# Provided information:
★ ★ ★ ★

theorem exec_sub (rd rs rt : Reg) (s : State) :
    exec (.sub rd rs rt) s = writeBack s rd (s.reg rs - s.reg rt) := rfl

theorem exec_and (rd rs rt : Reg) (s : State) :
    exec (.and rd rs rt) s = writeBack s rd (bitAnd (s.reg rs) (s.reg rt)) := rfl

theorem exec_or (rd rs rt : Reg) (s : State) :
    exec (.or rd rs rt) s = writeBack s rd (bitOr (s.reg rs) (s.reg rt)) := rfl

theorem exec_slt (rd rs rt : Reg) (s : State) :
    exec (.slt rd rs rt) s = writeBack s rd (if s.reg rs < s.reg rt then 1 else 0) := rfl

/-- `mult` (rule R116): bit 32 splits the product into remainder and rounded-down quotient. -/
theorem exec_mult (rs rt : Reg) (s : State) :
    exec (.mult rs rt) s = .next ((s.setReg .lo (s.reg rs * s.reg rt % 4294967296)).setReg .hi
      (s.reg rs * s.reg rt / 4294967296)).complete := by
  simp [exec, execMult, bitField, shiftRight]

/-- `sll` by a negative amount (D4). -/
theorem exec_sll_error {rd rt : Reg} {shamt : Int} {s : State} (h : shamt < 0) :
    exec (.sll rd rt shamt) s = .next (s.takeFault .malformedOperand) := by
  have hk : shiftAmount shamt = .error .malformedOperand := if_pos h
  exact finish_error (by rw [hk]; rfl)

/-! ### What they write -/

/-- Settles O29: the bits of `AND` are those products. -/
theorem andWritesTheProductOfBits : Obligations.AndWritesTheProductOfBits := by
  intro rd rs rt s
  obtain ⟨t, hexec, hwrites⟩ := writeBack_spec s rd (bitAnd (s.reg rs) (s.reg rt))
  exact ⟨t, _, (exec_and rd rs rt s).trans hexec, hwrites, bitOf_bitAnd _ _⟩

/-- Settles O30: the bits of `OR` are those maxima. -/
theorem orWritesTheMaximumOfBits : Obligations.OrWritesTheMaximumOfBits := by
  intro rd rs rt s
  obtain ⟨t, hexec, hwrites⟩ := writeBack_spec s rd (bitOr (s.reg rs) (s.reg rt))
  exact ⟨t, _, (exec_or rd rs rt s).trans hexec, hwrites, bitOf_bitOr _ _⟩

/-- Settles O27: `add` is a write back of the sum. -/
theorem addWritesTheSum : Obligations.AddWritesTheSum :=
  fun rd rs rt s => exec_add rd rs rt s ▸ writeBack_spec s rd _

/-- Settles O28: `sub` is a write back of the difference. -/
theorem subWritesTheDifference : Obligations.SubWritesTheDifference :=
  fun rd rs rt s => exec_sub rd rs rt s ▸ writeBack_spec s rd _

/-- Settles O32: `slt` is a write back of the comparison. -/
theorem sltWritesTheComparison : Obligations.SltWritesTheComparison :=
  fun rd rs rt s => exec_slt rd rs rt s ▸ writeBack_spec s rd _

/-- The floor of rule R116's rational quotient is the quotient of integer division. -/
theorem floor_product_div (a b : Int) : ⌊(a * b : ℚ) / 4294967296⌋ = a * b / 4294967296 := by
  rw [← Int.cast_mul]
  exact Rat.floor_intCast_div_natCast (a * b) 4294967296

/-- Settles O33: integer division by 2^32 rounds down, so `$HI` is the floor of the exact quotient, and quotient
and remainder give the product back. -/
theorem multSplitsTheExactProduct : Obligations.MultSplitsTheExactProduct := by
  intro rs rt s
  refine ⟨_, exec_mult rs rt s, rfl, (floor_product_div _ _).symm, Int.ediv_mul_add_emod _ _,
    Int.emod_nonneg _ (by decide), Int.emod_lt_of_pos _ (by decide), fun r hr => ?_, sameCells_of_mem rfl,
    ⟨rfl, rfl, rfl⟩, rfl, rfl, rfl⟩
  obtain ⟨hrhi, hrlo⟩ : r ≠ .hi ∧ r ≠ .lo := by simpa using hr
  rw [complete_reg, reg_setReg_of_ne _ _ hrhi, reg_setReg_of_ne _ _ hrlo]

/-- Settles O34: an amount from 0 up is no error, and `sll` is then a write back of the shifted value. -/
theorem sllWritesTheExactShift : Obligations.SllWritesTheExactShift :=
  fun rd rt _ s h => exec_sll_ok h ▸ writeBack_spec s rd (shiftLeft (s.reg rt) _)

/-- Settles O35: the amount is checked before anything is written. -/
theorem sllByNegativeAmountFaults : Obligations.SllByNegativeAmountFaults :=
  fun _ _ _ s h => ⟨_, exec_sll_error h, takeFault_spec s .malformedOperand⟩

end Sys2Proof.Machine
end

section
/-! PROOFS. The immediate instructions (41_immediate.md): each meaning as one write back of the value the
statements name. -/

namespace Sys2Proof.Machine

/-! ### The meanings -/

theorem exec_addi (rt rs : Reg) (imm : Int) (s : State) :
    exec (.addi rt rs imm) s = writeBack s rt (s.reg rs + imm) := rfl

theorem exec_slti (rt rs : Reg) (imm : Int) (s : State) :
    exec (.slti rt rs imm) s = writeBack s rt (if s.reg rs < imm then 1 else 0) := rfl

/-- `lui` (rule R133): the shift by 16 is the product with 2^16, whatever `rt` held. -/
theorem exec_lui (rt : Reg) (imm : Int) (s : State) :
    exec (.lui rt imm) s = writeBack s rt (imm * 65536) := rfl

/-! ### What they write -/

/-- Settles O36: `addi` is a write back of the sum with the immediate. -/
theorem addiWritesTheSum : Obligations.AddiWritesTheSum :=
  fun rt rs imm s => exec_addi rt rs imm s ▸ writeBack_spec s rt _

/-- Settles O37: `slti` is a write back of the comparison with the immediate. -/
theorem sltiWritesTheComparison : Obligations.SltiWritesTheComparison :=
  fun rt rs imm s => exec_slti rt rs imm s ▸ writeBack_spec s rt _

/-- Settles O38: `lui` is a write back of the shifted immediate. -/
theorem luiAssignsTheUpperImmediate : Obligations.LuiAssignsTheUpperImmediate :=
  fun rt imm s => exec_lui rt imm s ▸ writeBack_spec s rt _

end Sys2Proof.Machine
end

section
/-! PROOFS. Load and store within the 256 cells (42_load_store.md): the load is one write back of the cell, the
store one write of the memory. -/

namespace Sys2Proof.Machine

/-- Settles O40: within the bounds the read answers the cell, and `lw` is then a write back of it. -/
theorem lwLoadsTheCell : Obligations.LwLoadsTheCell := by
  intro rt base offset s h0 h1
  have hread := memRead_ok (m := s.mem) h0 h1
  obtain ⟨t, hexec, hwrites⟩ := writeBack_spec s rt (Memory.get s.mem (offset + s.reg base).toNat)
  exact ⟨t, _, hread, (exec_lw_ok hread).trans hexec, hwrites⟩

/-- Settles O42: within the bounds the write succeeds, `sw` only replaces the memory by the written one, and that
one reads differently at the address alone. -/
theorem swStoresTheValue : Obligations.SwStoresTheValue := by
  intro src base offset s hwf h0 h1
  have hm := memWrite_ok (m := s.mem) (storeValue s src) h0 h1
  have hread := memRead_memWrite hwf hm
  refine ⟨_, exec_sw_ok hm, rfl, ?_, fun a ha => (hread a).trans (if_neg ha), fun r _ => ?_, ⟨rfl, rfl, rfl⟩,
    rfl, rfl, rfl⟩
  · have hstored := (hread _).trans (if_pos rfl)
    cases src with
    | reg rt => exact hstored
    | lit v => exact hstored
  · rw [complete_reg, reg_withMem]

end Sys2Proof.Machine
end

section
/-! PROOFS. `syscall` and the two decode results that are no instruction (43_system.md): what each selector in
`$v0` does, when the string scan succeeds, and which mnemonics decode to nothing. -/

namespace Sys2Proof.Machine

/-! ### The string scan -/

/-- When a scan with fuel left succeeds: the cell at its start can be read, and it is the terminator, or the first
of the string that a scan from the next address completes (rule R153). -/
theorem scanString_succ_eq_ok {m : Memory} {n : Nat} {a : Int} {cs : List Int} :
    scanString m (n + 1) a = .ok cs ↔ ∃ c, memRead m a = .ok c ∧
      (c = 0 ∧ cs = [] ∨ c ≠ 0 ∧ ∃ rest, scanString m n (a + 1) = .ok rest ∧ cs = c :: rest) := by
  rw [scanString]
  cases memRead m a with
  | error e => simp
  | ok c =>
    by_cases hc : c = 0
    · simp [hc, eq_comm]
    · cases scanString m n (a + 1) with
      | error e => simp [hc]
      | ok rest => simp [hc, eq_comm]

/-- A zero-terminated string is what a scan reads whose fuel covers it and its terminator. -/
theorem scanString_of_terminated {m : Memory} {cs : List Int} {n : Nat} {a : Int} (hn : cs.length ≤ n)
    (hcells : ∀ (k : Nat) (h : k < cs.length), memRead m (a + k) = .ok cs[k] ∧ cs[k] ≠ 0)
    (hzero : memRead m (a + cs.length) = .ok 0) : scanString m (n + 1) a = .ok cs := by
  induction cs generalizing n a with
  | nil => exact scanString_succ_eq_ok.2 ⟨0, by simpa using hzero, .inl ⟨rfl, rfl⟩⟩
  | cons c cs ih =>
    obtain ⟨n, rfl⟩ := Nat.exists_eq_add_of_le' (Nat.one_le_of_lt hn)
    have hshift (k : Nat) : a + 1 + k = a + (k + 1 : Nat) := by push_cast; ring
    obtain ⟨hread, hne⟩ := hcells 0 (Nat.zero_lt_succ _)
    have hrest : scanString m (n + 1) (a + 1) = .ok cs :=
      ih (Nat.le_of_succ_le_succ hn) (fun k h => hshift k ▸ hcells (k + 1) (Nat.succ_lt_succ h))
        (hshift cs.length ▸ hzero)
    exact scanString_succ_eq_ok.2 ⟨c, by simpa using hread, .inr ⟨hne, cs, hrest, rfl⟩⟩

/-- A scan that succeeds starts at an address from 0 up and meets a zero cell. -/
theorem exists_zero_of_scanString_ok {m : Memory} {n : Nat} {a : Int} {cs : List Int}
    (h : scanString m n a = .ok cs) : 0 ≤ a ∧ ∃ b, a ≤ b ∧ memRead m b = .ok 0 := by
  induction n generalizing a cs with
  | zero => cases h
  | succ n ih =>
    obtain ⟨c, hread, hend⟩ := scanString_succ_eq_ok.1 h
    obtain ⟨hstart, -, -⟩ := memRead_cases hread
    rcases hend with ⟨rfl, -⟩ | ⟨-, rest, hrest, -⟩
    · exact ⟨hstart, a, le_rfl, hread⟩
    · obtain ⟨-, b, hb, hzero⟩ := ih hrest
      exact ⟨hstart, b, by omega, hzero⟩

/-! ### The services -/

theorem exec_syscall_printInt {s : State} (h : s.reg .v0 = 1) :
    exec .syscall s = .next (s.emit (.outInt (s.reg .a0))).complete := if_pos h

theorem exec_syscall_printString {s : State} (h : s.reg .v0 = 4) :
    exec .syscall s = servicePrintString s := by simp [exec, execSyscall, h]

theorem exec_syscall_printString_ok {s : State} {cs : List Int} (h : s.reg .v0 = 4)
    (hscan : scanString s.mem (Config.memSize + 1) (s.reg .a0) = .ok cs) :
    exec .syscall s = .next (s.emit (.outStr cs)).complete :=
  (exec_syscall_printString h).trans (finish_ok (by rw [hscan]; rfl))

theorem exec_syscall_printString_error {s : State} {e : FaultReason} (h : s.reg .v0 = 4)
    (hscan : scanString s.mem (Config.memSize + 1) (s.reg .a0) = .error e) :
    exec .syscall s = .next (s.takeFault e) :=
  (exec_syscall_printString h).trans (finish_error (by rw [hscan]; rfl))

theorem exec_syscall_halt {s : State} (h : s.reg .v0 = 10) : exec .syscall s = .next s.halt := by
  simp [exec, execSyscall, serviceHalt, h]

theorem exec_syscall_unknown {s : State} (h1 : s.reg .v0 ≠ 1) (h4 : s.reg .v0 ≠ 4) (h10 : s.reg .v0 ≠ 10) :
    exec .syscall s = .next (s.takeFault .unknownSyscall) := by
  simp [exec, execSyscall, h1, h4, h10]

★ ★ ★ ★

# Activity:
Gather up every line in the data above that contains the word "then", copying each one.

# Result of this task:
    exec (.slt rd rs rt) s = writeBack s rd (if s.reg rs < s.reg rt then 1 else 0) := rfl
/-- Settles O34: an amount from 0 up is no error, and `sll` is then a write back of the shifted value. -/
    exec (.slti rt rs imm) s = writeBack s rt (if s.reg rs < imm then 1 else 0) := rfl
/-- Settles O40: within the bounds the read answers the cell, and `lw` is then a write back of it. -/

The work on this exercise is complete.